━━━━━ Available data

-- ==== Sys2Proof/Tests/Slice0.lean ====
section
/-! SUPPORT. Tests on fixed values, their results taken from `spec/` (the source stands before each group), and for
every statement with hypotheses a witness that meets them. -/

namespace Sys2Proof.Tests

open Sys2Proof.Machine Sys2Proof.Claims

/-! ### Well-formedness: a term that each check refuses (R56, R58, R60) -/

theorem test_wellFormed_refuses_wide_sizes :
    (Instr.fwd 16 .ibuf).wellFormed = false ∧ (Instr.inv 16 .obuf).wellFormed = false ∧
    (Instr.down 16 0 .ibuf).wellFormed = false ∧ (Instr.down 0 16 .ibuf).wellFormed = false ∧
    (Instr.up 16 0 .ibuf).wellFormed = false ∧ (Instr.up 0 16 .ibuf).wellFormed = false ∧
    (Instr.rdrs 16 0 0).wellFormed = false ∧ (Instr.rdrs 0 16 0).wellFormed = false ∧
    (Instr.rdbf 16 0).wellFormed = false := by decide

theorem test_wellFormed_refuses_wide_indexes :
    (Instr.rdrs 0 0 256).wellFormed = false ∧ (Instr.rdbf 2 256).wellFormed = false := by decide

theorem test_wellFormed_admits_the_largest_fields :
    (Instr.fwd 15 .obuf).wellFormed = true ∧ (Instr.inv 15 .ibuf).wellFormed = true ∧
    (Instr.down 15 15 .obuf).wellFormed = true ∧ (Instr.up 15 15 .obuf).wellFormed = true ∧
    (Instr.rdrs 15 15 255).wellFormed = true ∧ (Instr.rdbf 15 255).wellFormed = true := by decide

/-! ### Decoding: words written out from R56's fields: reserved, SRC, IDX, SZB, SZA, OP -/

theorem test_decode_fwd :
    decode (0b00000000000#11 ++ 1#1 ++ 0b00000000#8 ++ 0b0000#4 ++ 0b0110#4 ++ 0b0001#4) = .ok (.fwd 6 .obuf) := by decide

theorem test_decode_inv :
    decode (0b00000000000#11 ++ 0#1 ++ 0b00000000#8 ++ 0b0000#4 ++ 0b0011#4 ++ 0b0010#4) = .ok (.inv 3 .ibuf) := by decide

theorem test_decode_down :
    decode (0b00000000000#11 ++ 1#1 ++ 0b00000000#8 ++ 0b0011#4 ++ 0b0110#4 ++ 0b0011#4) = .ok (.down 6 3 .obuf) := by
  decide

theorem test_decode_up :
    decode (0b00000000000#11 ++ 0#1 ++ 0b00000000#8 ++ 0b0110#4 ++ 0b0011#4 ++ 0b0100#4) = .ok (.up 3 6 .ibuf) := by decide

theorem test_decode_rdrs :
    decode (0b00000000000#11 ++ 0#1 ++ 0b11001000#8 ++ 0b0010#4 ++ 0b0100#4 ++ 0b0101#4) = .ok (.rdrs 4 2 200) := by decide

theorem test_decode_rdbf :
    decode (0b00000000000#11 ++ 0#1 ++ 0b01111111#8 ++ 0b0000#4 ++ 0b1000#4 ++ 0b0110#4) = .ok (.rdbf 8 127) := by decide

/-- The illegal words of L2.2, L2.5 and of R57, each rejected by its name; a size field of 9 to 15 is legal (R58). -/
theorem test_decode_rejects_by_name :
    decode 0x00100365#32 = .error .unusedField ∧ decode 0x00000126#32 = .error .unusedField ∧
    decode 0x00001363#32 = .error .unusedField ∧ decode 0x00000000#32 = .error .reservedOp ∧
    decode 0x00000007#32 = .error .reservedOp ∧ decode 0x80000001#32 = .error .reservedBits ∧
    decode 0x00000091#32 = .ok (.fwd 9 .ibuf) := by decide

/-- R39: the least significant byte stands at the lowest address. -/
theorem test_decode_bytes :
    decodeBytes [0x65#8, 0x33#8, 0x00#8, 0x00#8] = .ok (.rdrs 6 3 3) ∧
    decodeBytes [0x65#8, 0x33#8, 0x00#8] = .error .notOneWord ∧ decodeTableWord 32 0x3365 = some (.rdrs 6 3 3) := by
  decide

/-! ### One completion step each -/

/-- The machine with the words `xs` at the start of IBUF and the command word `w` accepted, the engine's turn next. -/
def ready (w : Nat) (xs : List F64) : State :=
  (State.reset.setMem (Memory.store [] 0x1000 (xs.flatMap wordBytes))).withFetchWord 32 w

/-- The next step answers a next state, and `p` holds of it. -/
def next (s : State) (p : State → Bool) : Bool :=
  match step s with
  | .next t => p t
  | .fault _ => false
  | .refused _ => false

/-- STATUS and the first words of OBUF. -/
def result (st : Word) (xs : List F64) (t : State) : Bool :=
  t.status.word == st && (List.range xs.length).map (fun k => t.mem.word (0x2000 + 8 * k)) == xs.map some

/-- STATUS and the RESULT pair. -/
def scalar (st hi lo : Word) (t : State) : Bool := t.status.word == st && t.resultHi == hi && t.resultLo == lo

/-- L2.3: FWD 4 of 1, 2, 3, 4. -/
theorem test_fwd_4 :
    next (ready 0x21 [0x3FF0000000000000#64, 0x4000000000000000#64, 0x4008000000000000#64, 0x4010000000000000#64])
      (result 0x402#32 [0x4004000000000000#64, 0xBFF93C0D303BBF22#64, 0#64, 0xBFBCB1A0AB4DC341#64]) = true := by
  decide +kernel

/-- L2.3: FWD 2 of the smallest subnormal and 0: 2^-1075 rounds to even. -/
theorem test_fwd_2_subnormal : next (ready 0x11 [1#64, 0#64]) (result 0x202#32 [0#64, 1#64]) = true := by decide +kernel

/-- L2.4: INV 4 of 0, 0, 0, 1. -/
theorem test_inv_4 :
    next (ready 0x22 [0#64, 0#64, 0#64, 0x3FF0000000000000#64])
      (result 0x402#32 [0x3FD87DE2A6AEA963#64, 0xBFED906BCF328D44#64, 0x3FED906BCF328D44#64, 0xBFD87DE2A6AEA963#64])
      = true := by decide +kernel

/-- L2.4: INV 1 of a NaN with a payload moves it bit for bit. -/
theorem test_inv_1_moves_a_nan :
    next (ready 0x02 [0x7FF8000000000123#64]) (result 0x102#32 [0x7FF8000000000123#64]) = true := by decide +kernel

/-- L2.5: DOWN 64, 8 of ones reads eight words only. -/
theorem test_down_64_8 :
    next (ready 0x363 (List.replicate 8 one))
      (result 0x802#32 [one, 0x3FEFCC47DE365031#64, 0x3FEF3245D8C2B294#64, 0x3FEE35656F28B14A#64, 0x3FECDB4095CB49FC#64,
        0x3FEB2B7AA0F61BDF#64, 0x3FE92F8DCBB4C70A#64, 0x3FE6F28CBED07A63#64]) = true := by decide +kernel

/-- L2.5: DOWN 256, 4 of ones is a chain of two stages. -/
theorem test_down_256_4 :
    next (ready 0x283 (List.replicate 4 one))
      (result 0x402#32 [one, 0x3FEF2F1DB6B99E32#64, 0x3FECCF938DFD3F77#64, 0x3FE918A361547293#64]) = true := by
  decide +kernel

/-- L2.6: UP 2, 16 of ones. -/
theorem test_up_2_16 :
    next (ready 0x414 [one, one]) (result 0x1002#32 (one :: 0x3FF1BE35182FE5AA#64 :: List.replicate 14 0#64)) = true := by
  decide +kernel

/-- L2.6: UP 4, 256 of 1, -2, 0.5, -0 (its first eight words). -/
theorem test_up_4_256 :
    next (ready 0x824 [one, 0xC000000000000000#64, 0x3FE0000000000000#64, 0x8000000000000000#64])
      (result 0x10002#32 [one, 0xC0006B2CBD533087#64, 0x3FE1C565DF460E23#64, 0x8000000000000000#64,
        0#64, 0#64, 0#64, 0#64]) = true := by decide +kernel

/-- L2.1: RDRS 64, 8, 3. -/
theorem test_rdrs_64_8_3 : next (ready 0x3365 []) (scalar 0x2#32 0x3FEE3565#32 0x6F28B14A#32) = true := by decide +kernel

/-- L2.2: RDRS 16, 4, 200: the ratio is checked before the index. -/
theorem test_rdrs_ratio_before_index : next (ready 0xC8245 []) (scalar 0x34#32 0#32 0#32) = true := by decide +kernel

/-- L2.1: RDBF 256, 127. -/
theorem test_rdbf_256_127 : next (ready 0x7F086 []) (scalar 0x2#32 0x40545F38#32 0xCE754DD3#32) = true := by
  decide +kernel

/-- L2.2: RDBF 512, 0 is an index error and no size error. -/
theorem test_rdbf_512_is_an_index_error : next (ready 0x96 []) (scalar 0x24#32 0#32 0#32) = true := by decide +kernel

/-- L2.2: an illegal word raises IllegalCommand. -/
theorem test_illegal_word : next (ready 0x126 []) (scalar 0x54#32 0#32 0#32) = true := by decide +kernel

/-- R90, R92: FWD 2 with one operand word missing records UninitOperand, and BUSY stays 1. -/
theorem test_missing_operand :
    next (ready 0x11 [one]) (fun t => t.faults.uninitOperand && t.status.busy && t.script == []) = true := by decide +kernel

/-! ### Witnesses: states and operands that meet the hypotheses of the statements -/

/-- A machine with a pending command and these snapshot words, and these turns to come. -/
def pending (w : Word) (xs : List F64) (es : List Event) : State :=
  { State.reset with
    status := { Status.reset with busy := true }
    cmd := w
    snap := Memory.store [] 0 (xs.flatMap wordBytes)
    script := es }

/-- A machine with all of IBUF and OBUF holding ones, and these turns to come. -/
def filled (es : List Event) : State :=
  { State.reset with
    mem := cellsAt 0x1000 ((List.replicate 256 one).flatMap wordBytes) ++
      cellsAt 0x2000 ((List.replicate 256 one).flatMap wordBytes)
    script := es }

/-- The hypotheses and one word of the conclusion, at both ends of a statement's range. -/
theorem witness_DecodeGivesBackEveryEncodedCommand : (Instr.rdrs 15 15 255).wellFormed = true := by decide

theorem witness_EncodeGivesBackEveryDecodedWord :
    decode 0x000FFFF5#32 = .ok (.rdrs 15 15 255) ∧ decode 0x001000F1#32 = .ok (.fwd 15 .obuf) := by decide

theorem witness_WellFormedWordsAreThoseOfOneRow :
    wellFormedWord 0x00100365#32 = false ∧ wellFormedWord 0x00003365#32 = true ∧
    Opcode.accepts .rdrs 0x00003365#32 = true ∧
    (State.reset.setScript [w32 0 0x00C 0x00100365#32]).status.busy = false ∧
    (pending 0x00100365#32 [] []).status.busy = true ∧ (pending 0x00100365#32 [] []).cmd = 0x00100365#32 := by decide

theorem witness_StepRunsTheDecodedCommand :
    (pending 0x11#32 [one, one] []).status.busy = true ∧ decode (pending 0x11#32 [one, one] []).cmd = .ok (.fwd 1 .ibuf) ∧
    (pending 0x11#32 [one, one] []).script = [] ∧ (pending 0x11#32 [] [.engine, .reset]).script = .engine :: [.reset] := by
  decide

theorem witness_PlacedWordIsTheNextCommand : decodeTableWord 32 0x3F076 = some (.rdbf 7 63) := by decide

theorem witness_FirstFailingCheckIsReported :
    (pending 0x126#32 [] []).status.busy = true ∧
    wordCode 0x126#32 = some 5#4 ∧ wordCode 0x695#32 = some 1#4 ∧ wordCode 0x8365#32 = some 2#4 ∧
    wordCode 0xC8245#32 = some 3#4 ∧ wordCode 0x453#32 = some 4#4 ∧ wordCode 0x593#32 = some 1#4 ∧
    wordCode 0x363#32 = none := by decide

/-- A failing check, and an illegal word. -/
theorem witness_RaisingCommandWritesOnlyStatus :
    (pending 0x91#32 [] []).status.busy = true ∧ (pending 0x91#32 [] []).status.err = false ∧
    (∃ t, engineTurn (pending 0x91#32 [] []) = .next t ∧ t.status.err = true) ∧
    ∃ t, engineTurn (pending 0x126#32 [] []) = .next t ∧ t.status.err = true := ⟨rfl, rfl, ⟨_, rfl, rfl⟩, _, rfl, rfl⟩

/-- A command of which all `n` operand words are ones. -/
theorem operands_ones (w : Word) (n : Nat) : Operands (pending w (List.replicate n one) []) n (fun _ => one) := by
  intro k hk
  have h := Memory.word_store_vector [] 0 (List.replicate n one) (k := k) (by simpa using hk)
  simpa [pending] using h

/-- Both ends of the sizes, for each of the four vector commands. -/
theorem witness_FwdCompletes :
    Operands (pending 0x01#32 (List.replicate 1 one) []) (2 ^ 0) (fun _ => one) ∧
    Operands (pending 0x81#32 (List.replicate 256 one) []) (2 ^ 8) (fun _ => one) := ⟨operands_ones _ 1, operands_ones _ 256⟩

theorem witness_InvCompletes :
    Operands (pending 0x02#32 (List.replicate 1 one) []) (2 ^ 0) (fun _ => one) ∧
    Operands (pending 0x82#32 (List.replicate 256 one) []) (2 ^ 8) (fun _ => one) := ⟨operands_ones _ 1, operands_ones _ 256⟩

theorem witness_DownCompletes :
    Operands (pending 0x583#32 (List.replicate 32 one) []) (2 ^ 5) (fun _ => one) ∧ 8 = 5 + 3 ∧
    Operands (pending 0x063#32 (List.replicate 1 one) []) (2 ^ 0) (fun _ => one) ∧ 6 = 0 + 6 :=
  ⟨operands_ones _ 32, rfl, operands_ones _ 1, rfl⟩

theorem witness_UpCompletes :
    Operands (pending 0x854#32 (List.replicate 32 one) []) (2 ^ 5) (fun _ => one) ∧ 8 = 5 + 3 ∧
    Operands (pending 0x604#32 (List.replicate 1 one) []) (2 ^ 0) (fun _ => one) ∧ 6 = 0 + 6 :=
  ⟨operands_ones _ 32, rfl, operands_ones _ 1, rfl⟩

theorem witness_RdrsCompletes : 8 ≤ 8 ∧ 5 ≤ 8 ∧ (8 = 5 + 3 ∨ 5 = 8 + 3) ∧ 31 < 2 ^ min 8 5 := by decide

theorem witness_RdbfCompletes : 2 ≤ 2 ∧ 1 < 2 ^ (2 - 1) ∧ 8 ≤ 8 ∧ 127 < 2 ^ (8 - 1) := by decide

theorem witness_UninitialisedOperandWritesNothing :
    checkCode (.down 8 5 .ibuf) = none ∧
    ∃ k < operandCount (.down 8 5 .ibuf), (pending 0x583#32 (List.replicate 31 one) []).snap.word (8 * k) = none :=
  ⟨by decide, 31, by decide, by decide +kernel⟩

theorem witness_InverseOfDcIsConstant :
    F64.isNaN 0x7FF0000000000000#64 = false ∧ F64.isZero 0x7FF0000000000000#64 = false ∧
    F64.isNaN 1#64 = false ∧ F64.isZero 1#64 = false := by decide

theorem witness_OneWordTransformsKeepTheWord :
    F64.isNaN 0x8000000000000000#64 = false ∧ F64.isNaN 0x7FF0000000000000#64 = false := by decide

/-- The sizes at both ends, for FWD of zeros, and for the two chains. -/
theorem witness_ForwardOfZerosIsZeros : 0 ≤ 8 ∧ 8 ≤ 8 := by decide

theorem witness_ForwardOfNegativeZeros : 0 ≤ 8 ∧ 8 ≤ 8 := by decide

theorem witness_UpIsAChainOfStages : 5 + 3 ≤ 8 ∧ 2 + 6 ≤ 8 := by decide

theorem witness_DownIsAChainOfStages : 5 + 3 ≤ 8 ∧ 2 + 6 ≤ 8 := by decide

theorem witness_DcPassesResamplingUnchanged :
    resampleStages 8 5 = some 1 ∧ resampleStages 8 2 = some 2 ∧ resampleStages 6 0 = some 2 ∧
    (elem [0x7FF0000000000000#64] 0).isNaN = false := by decide

theorem witness_ResamplingKeepsZerosAndInfinities :
    resampleStages 8 5 = some 1 ∧ 31 < 2 ^ 5 ∧ (elem (List.replicate 32 0x8000000000000000#64) 31).isZero = true ∧
    (elem (List.replicate 32 0xFFF0000000000000#64) 31).isInf = true := by decide

/-- A tie between the two smallest values, and both sides of the bound at which rounding gives an infinity. -/
theorem witness_RoundingIsNearestTiesToEven :
    (roundPack false 1 1).isFinite = true ∧ distance 1 0 1 = distance 1 1 1 ∧ F64.magnitude 1#64 = 1 ∧
    (roundPack true ((2 ^ 54 - 1) * 2 ^ 2044 - 1) 0).isFinite = true ∧
    (roundPack true ((2 ^ 54 - 1) * 2 ^ 2044) 0).isFinite = false := by decide +kernel

theorem witness_AdditionIsExactWhereItCanBe :
    F64.isFinite one = true ∧ F64.isFinite 0x4000000000000000#64 = true ∧
    F64.value 0x4000000000000000#64 = F64.value one + F64.value one ∧ F64.value 0x4000000000000000#64 ≠ 0 ∧
    F64.value one + F64.value 0xBFF0000000000000#64 = 0 ∧ F64.value 0x8000000000000000#64 = 0 := by decide +kernel

theorem witness_AdditionAndMultiplicationCommute : F64.isFinite one = true ∧ F64.isFinite 1#64 = true := by decide

theorem witness_MultiplyingByOneKeepsTheValue :
    F64.isNaN 1#64 = false ∧ F64.isNaN 0x8000000000000000#64 = false ∧ F64.isNaN 0xFFF0000000000000#64 = false := by decide

theorem witness_NaNResultsAreTheDrawnEncodings :
    F64.isNaN 0x7FF0000000000001#64 = true ∧ F64.isNaN 0xFFFFFFFFFFFFFFFF#64 = true ∧
    (fadd 0x7FF8000000000000#64 0x7FF0000000000000#64 0xFFF0000000000000#64).isNaN = true ∧
    (fsub 0x7FF8000000000000#64 0x7FF0000000000000#64 0x7FF0000000000000#64).isNaN = true ∧
    (fmul 0x7FF8000000000000#64 0x7FF0000000000000#64 0#64).isNaN = true := by decide

theorem witness_AcceptanceTakesTheSnapshot :
    (filled [w32 1 0x00C 0x00100021#32]).status.busy = false ∧
    (filled [w32 1 0x00C 0x00100021#32]).script = .write 1 0x00C 4 0x00100021#64 :: [] := ⟨rfl, rfl⟩

/-- A target of each clause, at the ends of the buffer, and the admitted widths there. -/
theorem witness_HostWritesActByTarget :
    InIbuf 0x1000 ∧ Admits 0x1000 8 ∧ InIbuf 0x17F8 ∧ Admits 0x17F8 8 ∧ InIbuf 0x17FC ∧ Admits 0x17FC 4 ∧
    Admits 0x004 4 ∧ Admits 0x008 4 ∧ Admits 0x00C 4 ∧ Admits 0x000 4 ∧ Admits 0x2000 8 ∧ ¬ InIbuf 0x2000 ∧
    ¬ InIbuf 0x1800 ∧ Admits 0x1800 4 ∧ Admits 0x3FFC 4 ∧ (pending 0#32 [] []).status.busy = true ∧
    (filled []).status.busy = false := by
  simp [InIbuf, Admits, InObuf, show (pending 0#32 [] []).status.busy = true from rfl,
    show (filled []).status.busy = false from rfl]

theorem witness_RefusedAccessChangesNothing :
    ¬ Admits 0x000 8 ∧ ¬ Admits 0x1004 8 ∧ ¬ Admits 0x1001 4 ∧ ¬ Admits 0x1800 8 ∧ ¬ Admits 0x3FFF 4 ∧
    ¬ Admits 0x1000 2 := by
  simp only [InIbuf, Admits, InObuf]; decide

theorem witness_AdmittedAccessIsAnswered :
    Admits 0x000 4 ∧ Admits 0x3FFC 4 ∧ Admits 0x27F8 8 ∧ (filled [r32 2 0x3FFC]).script = .read 2 0x3FFC 4 :: [] := by
  simp only [InIbuf, Admits, InObuf]; exact ⟨by decide, by decide, by decide, rfl⟩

━━━━━━━━━━

### Your objective
Write out exactly the lines that fall from the line with "SZB, SZA, OP -/" to the line with "decode (0b00000000000#11 ++ 0#1 ++ 0b00000000#8 ++ 0b0110#4" in the records above, keeping both ends.

### Exercise response
/-! ### Decoding: words written out from R56's fields: reserved, SRC, IDX, SZB, SZA, OP -/

theorem test_decode_fwd :
    decode (0b00000000000#11 ++ 1#1 ++ 0b00000000#8 ++ 0b0000#4 ++ 0b0110#4 ++ 0b0001#4) = .ok (.fwd 6 .obuf) := by decide

theorem test_decode_inv :
    decode (0b00000000000#11 ++ 0#1 ++ 0b00000000#8 ++ 0b0000#4 ++ 0b0011#4 ++ 0b0010#4) = .ok (.inv 3 .ibuf) := by decide

theorem test_decode_down :
    decode (0b00000000000#11 ++ 1#1 ++ 0b00000000#8 ++ 0b0011#4 ++ 0b0110#4 ++ 0b0011#4) = .ok (.down 6 3 .obuf) := by
  decide

theorem test_decode_up :
    decode (0b00000000000#11 ++ 0#1 ++ 0b00000000#8 ++ 0b0110#4 ++ 0b0011#4 ++ 0b0100#4) = .ok (.up 3 6 .ibuf) := by decide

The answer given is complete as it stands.